Утром, в 7 час., прислал комиссар без моей на то просьбы двух ямщиков для охраны амбара и дома. Сам он пришел с визитом в половине девятого утра и также принес угощение: водку, пиво, изюм, инжир, финики etc. Я тотчас же сообщил, что, согласно указу, ему необходимо озаботиться тем, чтобы всевозможную живность – частью из ясака, частью из тех, что водятся в этом дискрикте, – приносили бы мне для включения в коллекцию в качестве нового приобретения, на что мне был дан ответ «ладно». В 10 час. он меня оставил.
Вскрытие летяги сибирской. Оставшись в одиночестве, я занялся препарированием белки-летяги…
13 ноября 1725
В девять утра зашел какой-то совершенно пьяный ямщик. Он предложил мне полную миску брусники и немного кедровых орехов, я отблагодарил его чашечкой водки и выпроводил.

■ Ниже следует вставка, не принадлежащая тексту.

-- ==== Sys2Proof/Laws/Encoding.lean ====
section
/-! SUPPORT. The formats and codes of the encoding read back: unpacking a packed format gives its fields, and decoding a code
gives what it codes (R228, R229, R231, R232). -/
namespace Sys2Proof

/-! ## Fields of a concatenation -/

theorem field_lo {n m : Nat} (x : BitVec n) (y : BitVec m) {i w : Nat} (h : i + w ≤ m) :
    (x ++ y).extractLsb' i w = y.extractLsb' i w := by
  ext j hj
  have h1 : i + j < m := by omega
  simp [BitVec.getLsbD_append, h1]
theorem field_hi {n m : Nat} (x : BitVec n) (y : BitVec m) {i w : Nat} (h : m ≤ i) :
    (x ++ y).extractLsb' i w = x.extractLsb' (i - m) w := by
  ext j hj
  have h1 : ¬ i + j < m := by omega
  have h2 : i + j - m = i - m + j := by omega
  simp [BitVec.getLsbD_append, h1, h2]
theorem field_all {n : Nat} (x : BitVec n) : x.extractLsb' 0 n = x := by
  ext j hj
  simp

/-! ## Formats -/

theorem RRR.of_pack (f : RRR) : RRR.of f.pack = f := by
  have h0 : (RRR.of f.pack).d = f.d := (field_hi _ _ (by decide)).trans ((field_hi _ _ (by decide)).trans ((field_hi _ _ (by decide)).trans ((field_hi _ _ (by decide)).trans (field_all _))))
  have h1 : (RRR.of f.pack).a = f.a := (field_hi _ _ (by decide)).trans ((field_hi _ _ (by decide)).trans ((field_hi _ _ (by decide)).trans ((field_lo _ _ (by decide)).trans (field_all _))))
  have h2 : (RRR.of f.pack).b = f.b := (field_hi _ _ (by decide)).trans ((field_hi _ _ (by decide)).trans ((field_lo _ _ (by decide)).trans (field_all _)))
  have h3 : (RRR.of f.pack).q = f.q := (field_hi _ _ (by decide)).trans ((field_lo _ _ (by decide)).trans (field_all _))
  have h4 : (RRR.of f.pack).ty = f.ty := (field_lo _ _ (by decide)).trans (field_all _)
  cases hx : RRR.of f.pack; rw [hx] at h0 h1 h2 h3 h4; cases f; simp_all
theorem RRI.of_pack (f : RRI) : RRI.of f.pack = f := by
  have h0 : (RRI.of f.pack).d = f.d := (field_hi _ _ (by decide)).trans ((field_hi _ _ (by decide)).trans (field_all _))
  have h1 : (RRI.of f.pack).a = f.a := (field_hi _ _ (by decide)).trans ((field_lo _ _ (by decide)).trans (field_all _))
  have h2 : (RRI.of f.pack).imm = f.imm := (field_lo _ _ (by decide)).trans (field_all _)
  cases hx : RRI.of f.pack; rw [hx] at h0 h1 h2; cases f; simp_all
theorem RI.of_pack (f : RI) : RI.of f.pack = f := by
  have h0 : (RI.of f.pack).d = f.d := (field_hi _ _ (by decide)).trans (field_all _)
  have h1 : (RI.of f.pack).imm = f.imm := (field_lo _ _ (by decide)).trans (field_all _)
  cases hx : RI.of f.pack; rw [hx] at h0 h1; cases f; simp_all
theorem BRF.of_pack (f : BRF) : BRF.of f.pack = f := by
  have h0 : (BRF.of f.pack).p = f.p := (field_hi _ _ (by decide)).trans ((field_hi _ _ (by decide)).trans (field_all _))
  have h1 : (BRF.of f.pack).neg = f.neg := (field_hi _ _ (by decide)).trans ((field_lo _ _ (by decide)).trans (field_all _))
  have h2 : (BRF.of f.pack).off = f.off := (field_lo _ _ (by decide)).trans (field_all _)
  cases hx : BRF.of f.pack; rw [hx] at h0 h1 h2; cases f; simp_all
theorem TILE.of_pack (f : TILE) : TILE.of f.pack = f := by
  have h0 : (TILE.of f.pack).r = f.r := (field_hi _ _ (by decide)).trans ((field_hi _ _ (by decide)).trans ((field_hi _ _ (by decide)).trans ((field_hi _ _ (by decide)).trans (field_all _))))
  have h1 : (TILE.of f.pack).b = f.b := (field_hi _ _ (by decide)).trans ((field_hi _ _ (by decide)).trans ((field_hi _ _ (by decide)).trans ((field_lo _ _ (by decide)).trans (field_all _))))
  have h2 : (TILE.of f.pack).c0 = f.c0 := (field_hi _ _ (by decide)).trans ((field_hi _ _ (by decide)).trans ((field_lo _ _ (by decide)).trans (field_all _)))
  have h3 : (TILE.of f.pack).c1 = f.c1 := (field_hi _ _ (by decide)).trans ((field_lo _ _ (by decide)).trans (field_all _))
  have h4 : (TILE.of f.pack).z = f.z := (field_lo _ _ (by decide)).trans (field_all _)
  cases hx : TILE.of f.pack; rw [hx] at h0 h1 h2 h3 h4; cases f; simp_all
theorem CMD.of_pack (f : CMD) : CMD.of f.pack = f := by
  have h0 : (CMD.of f.pack).f1 = f.f1 := (field_hi _ _ (by decide)).trans ((field_hi _ _ (by decide)).trans ((field_hi _ _ (by decide)).trans (field_all _)))
  have h1 : (CMD.of f.pack).f2 = f.f2 := (field_hi _ _ (by decide)).trans ((field_hi _ _ (by decide)).trans ((field_lo _ _ (by decide)).trans (field_all _)))
  have h2 : (CMD.of f.pack).f3 = f.f3 := (field_hi _ _ (by decide)).trans ((field_lo _ _ (by decide)).trans (field_all _))
  have h3 : (CMD.of f.pack).f4 = f.f4 := (field_lo _ _ (by decide)).trans (field_all _)
  cases hx : CMD.of f.pack; rw [hx] at h0 h1 h2 h3; cases f; simp_all
theorem MOD.of_pack (f : MOD) : MOD.of f.pack = f := by
  have h0 : (MOD.of f.pack).rm = f.rm := (field_hi _ _ (by decide)).trans ((field_hi _ _ (by decide)).trans ((field_hi _ _ (by decide)).trans ((field_hi _ _ (by decide)).trans ((field_hi _ _ (by decide)).trans ((field_hi _ _ (by decide)).trans (field_all _))))))
  have h1 : (MOD.of f.pack).sat = f.sat := (field_hi _ _ (by decide)).trans ((field_hi _ _ (by decide)).trans ((field_hi _ _ (by decide)).trans ((field_hi _ _ (by decide)).trans ((field_hi _ _ (by decide)).trans ((field_lo _ _ (by decide)).trans (field_all _))))))
  have h2 : (MOD.of f.pack).ord = f.ord := (field_hi _ _ (by decide)).trans ((field_hi _ _ (by decide)).trans ((field_hi _ _ (by decide)).trans ((field_hi _ _ (by decide)).trans ((field_lo _ _ (by decide)).trans (field_all _)))))
  have h3 : (MOD.of f.pack).sc = f.sc := (field_hi _ _ (by decide)).trans ((field_hi _ _ (by decide)).trans ((field_hi _ _ (by decide)).trans ((field_lo _ _ (by decide)).trans (field_all _))))
  have h4 : (MOD.of f.pack).sub = f.sub := (field_hi _ _ (by decide)).trans ((field_hi _ _ (by decide)).trans ((field_lo _ _ (by decide)).trans (field_all _)))
  have h5 : (MOD.of f.pack).c = f.c := (field_hi _ _ (by decide)).trans ((field_lo _ _ (by decide)).trans (field_all _))
  have h6 : (MOD.of f.pack).aux = f.aux := (field_lo _ _ (by decide)).trans (field_all _)
  cases hx : MOD.of f.pack; rw [hx] at h0 h1 h2 h3 h4 h5 h6; cases f; simp_all
theorem CX.of_pack (f : CX) : CX.of f.pack = f := by
  have h0 : (CX.of f.pack).e1 = f.e1 := (field_hi _ _ (by decide)).trans ((field_hi _ _ (by decide)).trans ((field_hi _ _ (by decide)).trans ((field_hi _ _ (by decide)).trans (field_all _))))
  have h1 : (CX.of f.pack).e2 = f.e2 := (field_hi _ _ (by decide)).trans ((field_hi _ _ (by decide)).trans ((field_hi _ _ (by decide)).trans ((field_lo _ _ (by decide)).trans (field_all _))))
  have h2 : (CX.of f.pack).e3 = f.e3 := (field_hi _ _ (by decide)).trans ((field_hi _ _ (by decide)).trans ((field_lo _ _ (by decide)).trans (field_all _)))
  have h3 : (CX.of f.pack).e4 = f.e4 := (field_hi _ _ (by decide)).trans ((field_lo _ _ (by decide)).trans (field_all _))
  have h4 : (CX.of f.pack).aux = f.aux := (field_lo _ _ (by decide)).trans (field_all _)
  cases hx : CX.of f.pack; rw [hx] at h0 h1 h2 h3 h4; cases f; simp_all

/-- A syllable read back from its words (R227); a short one has no extension word. -/
theorem Syl.ofWords_word (y : Syl) (h : y.l = false → y.ext = 0) : Syl.ofWords y.word y.ext = y := by
  obtain ⟨l, op, opnd, ext⟩ := y
  have hl : (Syl.word ⟨l, op, opnd, ext⟩).getLsbD 31 = l := by
    simp only [Syl.word]
    rw [BitVec.getLsbD_append, BitVec.getLsbD_append]
    simp
  have ho : (Syl.word ⟨l, op, opnd, ext⟩).extractLsb' 24 7 = op :=
    (field_hi _ _ (by decide)).trans ((field_lo _ _ (by decide)).trans (field_all _))
  have hn : (Syl.word ⟨l, op, opnd, ext⟩).extractLsb' 0 24 = opnd :=
    (field_lo _ _ (by decide)).trans (field_all _)
  simp only [Syl.ofWords, hl, ho, hn]
  cases l
  · simp at h ⊢; exact h.symm
  · rfl

/-- The marker and the reserved bits of a packed header are right (R223). -/
theorem Header.good_pack (h : Header) : Header.good h.pack = true := by
  have h1 : h.pack.extractLsb' 24 8 = 0xA5#8 :=
    (field_hi _ _ (by decide)).trans ((field_hi _ _ (by decide)).trans ((field_hi _ _ (by decide)).trans
      ((field_hi _ _ (by decide)).trans ((field_hi _ _ (by decide)).trans (field_all _)))))
  have h2 : h.pack.extractLsb' 17 7 = 0#7 :=
    (field_hi _ _ (by decide)).trans ((field_hi _ _ (by decide)).trans ((field_hi _ _ (by decide)).trans
      ((field_hi _ _ (by decide)).trans ((field_lo _ _ (by decide)).trans (field_all _)))))
  unfold Header.good
  rw [h1, h2]
  decide

/-! ## Codes -/

@[simp] theorem VReg.ofCode_code (r : VReg) : VReg.ofCode r.code = some r := by
  cases r with
  | own n => revert n; decide
  | g n => revert n; decide
@[simp] theorem gOfCode_gCode (g : GReg) : gOfCode (gCode g) = some g := by revert g; decide
@[simp] theorem oct_octCode (c : BitVec 3) : oct (octCode c) = some c := by revert c; decide
@[simp] theorem bindOf_bindCode (c : BitVec 5) : bindOf (bindCode c) = some c := by revert c; decide
@[simp] theorem IFmt.ofCode_code (t : IFmt) : IFmt.ofCode t.code = t := by cases t <;> rfl
@[simp] theorem FFmt.ofCode_code (t : FFmt) : FFmt.ofCode t.code = some t := by cases t <;> rfl
@[simp] theorem Rnd.ofCode_code (r : Rnd) : Rnd.ofCode r.code = some r := by
  cases r with
  | mode m => cases m <;> rfl
  | dyn => rfl
@[simp] theorem Ord.ofCode_code (o : Ord) : Ord.ofCode o.code = o := by cases o <;> rfl
@[simp] theorem Scope.ofCode_code (x : Scope) : Scope.ofCode x.code = x := by cases x <;> rfl
@[simp] theorem SCond.ofCode_code (c : SCond) : SCond.ofCode c.code = some c := by cases c <;> rfl
@[simp] theorem VCond.ofCode_code (c : VCond) : VCond.ofCode c.code = some c := by cases c <;> rfl
@[simp] theorem FCond.ofCode_code (c : FCond) : FCond.ofCode c.code = some c := by cases c <;> rfl
@[simp] theorem BrTest.ofCode_code (t : BrTest) : BrTest.ofCode t.code = some t := by cases t <;> rfl
@[simp] theorem Width.ofCode_code (w : Width) : Width.ofCode w.code = some w := by cases w <;> rfl
@[simp] theorem AWidth.ofTy_ty (w : AWidth) : AWidth.ofTy w.ty = some w := by cases w <;> rfl
@[simp] theorem RouOp.ofCode_code (o : RouOp) : RouOp.ofCode o.code = some o := by cases o <;> rfl
@[simp] theorem RingFile.ofCode_code (f : RingFile) : RingFile.ofCode f.code = f := by cases f <;> rfl
@[simp] theorem LdSize.ofCode_code (z : LdSize) : LdSize.ofCode z.code = some z := by cases z <;> rfl
@[simp] theorem SmOp.ofCode_code (o : SmOp) : SmOp.ofCode o.code = some o := by cases o <;> rfl
@[simp] theorem SmFmt.ofCode_code (t : SmFmt) : SmFmt.ofCode t.code = some t := by cases t <;> rfl
@[simp] theorem SpecReg.ofCode_code (r : SpecReg) : SpecReg.ofCode r.code = some r := by
  cases r with
  | lc n => revert n; decide
  | ev n => revert n; decide
  | _ => rfl

end Sys2Proof
end

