-- ==== Sys2Proof/Laws/PerInstr.lean ====
section
/-! SUPPORT. What holds of every instruction as syntax, one lemma for each constructor: the words of an instruction as a bundle
of its own are one to three, and the first is a header whose marker and reserved bits are right (R222, R223). -/
namespace Sys2Proof.Laws

/-- The words of an instruction form a bundle of a header, a syllable and at most one extension word. -/
def Encoded.Statement (i : Instr) : Prop :=
  ∀ sl ws, encode sl i = some ws → 1 ≤ ws.length ∧ ws.length ≤ 3 ∧ Header.good (ws.headD 0) = true

theorem Encoded.ofSyl {i : Instr} (h : ∀ sl, encode sl i = i.syl.map fun y => loneWords sl y i) : Encoded.Statement i := by
  intro sl ws hw
  rw [h] at hw
  obtain ⟨y, -, rfl⟩ := Option.map_eq_some_iff.1 hw
  refine ⟨by simp [loneWords], ?_, Header.good_pack _⟩
  unfold loneWords
  split <;> simp
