-- ==== Sys2Proof/Tests/Slice0.lean ====
section
/-! SUPPORT. Tests: the checks of `Instr.wf` each refuse an ill-formed term, words written out from the encodings of spec/08
decode to what they stand for, instructions give the values that the spec's rules give by hand, and the hypotheses of the
statements are met by concrete states. -/
namespace Sys2Proof.Tests
set_option Elab.async false
open Sys2Proof.Machine Sys2Proof.Claims

/-! ## Well-formedness: one ill-formed term for each check -/

theorem test_wf_bit_field : (Instr.bext 1 2 3 0 60 4).wf = false ∧ (Instr.bins 1 2 3 0 1 63).wf = false
    ∧ (Instr.bext 1 2 3 0 60 3).wf = true := by decide
theorem test_wf_loop : (Instr.loop 1 0 0 0 0 0).wf = false ∧ (Instr.loop 1 2 0 0 0 7).wf = false
    ∧ (Instr.loop 1 2 3 0 1 7).wf = false ∧ (Instr.loop 1 2 3 4 2 7).wf = false ∧ (Instr.loop 1 2 3 4 3 7).wf = true := by decide
theorem test_wf_ring : (Instr.ring .v 32 0).wf = false ∧ (Instr.ring .w 40 0).wf = false ∧ (Instr.ring .g 16 0).wf = false
    ∧ (Instr.ring .s 63 0).wf = true ∧ (Instr.ring .g 15 0).wf = true := by decide
theorem test_wf_amo : (Instr.amo .fadd 1 2 3 0 .w64 .rlx .pkg).wf = false := by decide
theorem test_wf_fence : (Instr.fence .rlx .pkg 0).wf = false ∧ (Instr.fence .ar .inf 0).wf = false
    ∧ (Instr.fence .ar .sys 0).wf = true := by decide
theorem test_wf_cwb : (Instr.cwb 1 2 0 .inf).wf = false := by decide
theorem test_wf_tlbinv : (Instr.tlbinv 1 2 0 true).wf = false ∧ (Instr.tlbinv 1 2 0 false).wf = true := by decide
theorem test_wf_widening : (Instr.vaddw .v0 (.own 1) (.own 2) (.own 3) 0 .i64).wf = false
    ∧ (Instr.vmlaw .v0 (.own 1) (.own 2) (.own 3) (.own 4) 0 .n64).wf = false
    ∧ (Instr.vnarrow .v0 (.own 1) (.own 2) 0 .i64 false).wf = false := by decide
theorem test_wf_lane_counts : (Instr.vshli .v0 (.own 1) (.own 2) 8 0 .i8).wf = false
    ∧ (Instr.vslide .v0 (.own 1) (.own 2) (.own 3) 0 .i64 33).wf = false
    ∧ (Instr.vlane .v0 (.own 1) 2 0 .i32 64).wf = false ∧ (Instr.vlane .v0 (.own 1) 2 0 .i32 63).wf = true := by decide
theorem test_wf_rank : (Instr.vproj .v0 (.own 1) (.own 2) (.own 3) 0 .f32 0).wf = false
    ∧ (Instr.vseedscan .v0 (.own 1) 2 (.own 3) 0 .f32 65).wf = false
    ∧ (Instr.vproj .v0 (.own 1) (.own 2) (.own 3) 0 .f32 64).wf = true := by decide
theorem test_wf_mcvt : (Instr.mcvt 1 2 false .dyn).wf = false ∧ (Instr.mcvt 2 1 true .dyn).wf = false
    ∧ (Instr.mcvt 2 1 false .dyn).wf = true := by decide
theorem test_wf_sequenced : (Instr.smst 1 2 0 false 0).wf = false ∧ (Instr.smred 1 2 33 .add .f32 0).wf = false := by decide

В час дня мне потребовался прежний <старый> писарь Александр Лисицкий для составления меморандума в здешнюю канцелярию: 1) о доставке струга и об апартаментах (см. документы №288 и 290); 2) о двух сбежавших подводах (25 сентября); счет – 550 копеек за каждую, в сумме 11 рублей – следует теперь выставить не на лекарское отделение здешнего губернского правления, а на енисейского казначея за его неудачную поруку; 3) о досках для нового ящика для коллекций etc.; 4) о сборе всяческих предметов для естественнонаучной коллекции по этому дистрикту, старинных вещей и диковин в таком количестве, покуда не станет достаточным.
Писарь пришел в 2 часа и с присущей ему добротой преподнес мне миску корнеплодов или сибирских каштанов, шесть или семь калачей и две куропатки, за что я ему тоже должен был дать водки. До 7 час. вечера я разъяснял ему содержание меморандума, но поскольку он торопился в баню, все это осталось недоделанным. В итоге день был потерян и стал не чем иным, как причинением мною напрасного беспокойства этому бедному человеку.
К вечеру… вызвал я своего слугу Петера Кратца, чтобы привести в порядок экономические дела. Но он был так пьян и давал мне такие глупые и путаные ответы, что я хотел наказать его польскими постромками, так как он немец и не может получить батогов, но в последний раз решил запретить ему все попойки и одновременно высказал все остальное.
14 ноября 1725 г.
Мой слуга Петер Кратц, все еще боясь наказания за попойку, воздерживался от еды, хотя сегодня не только последний день поста [перед Рождеством], но и именинный день господина губернатора, который сибирские жители, если не находятся на службе, могут праздновать (или пить, кутить, сибаритствовать, кричать, мычать, реветь, можно также бесчестить себя с блудницами и мальчиками). Мои денщики Михайла и Андре ослушались моего приказа и на целый день ушли из дома. Я ждал их несколько часов, чтобы обработать до скелета вторую летягу и сравнить потом с первым скелетом. В 8 вечера денщик Андре вернулся на квартиру, но был так пьян, что не мог говорить, и только шатался по моей избе, потому я был вынужден поручить разделку тушки мальчику Агафону.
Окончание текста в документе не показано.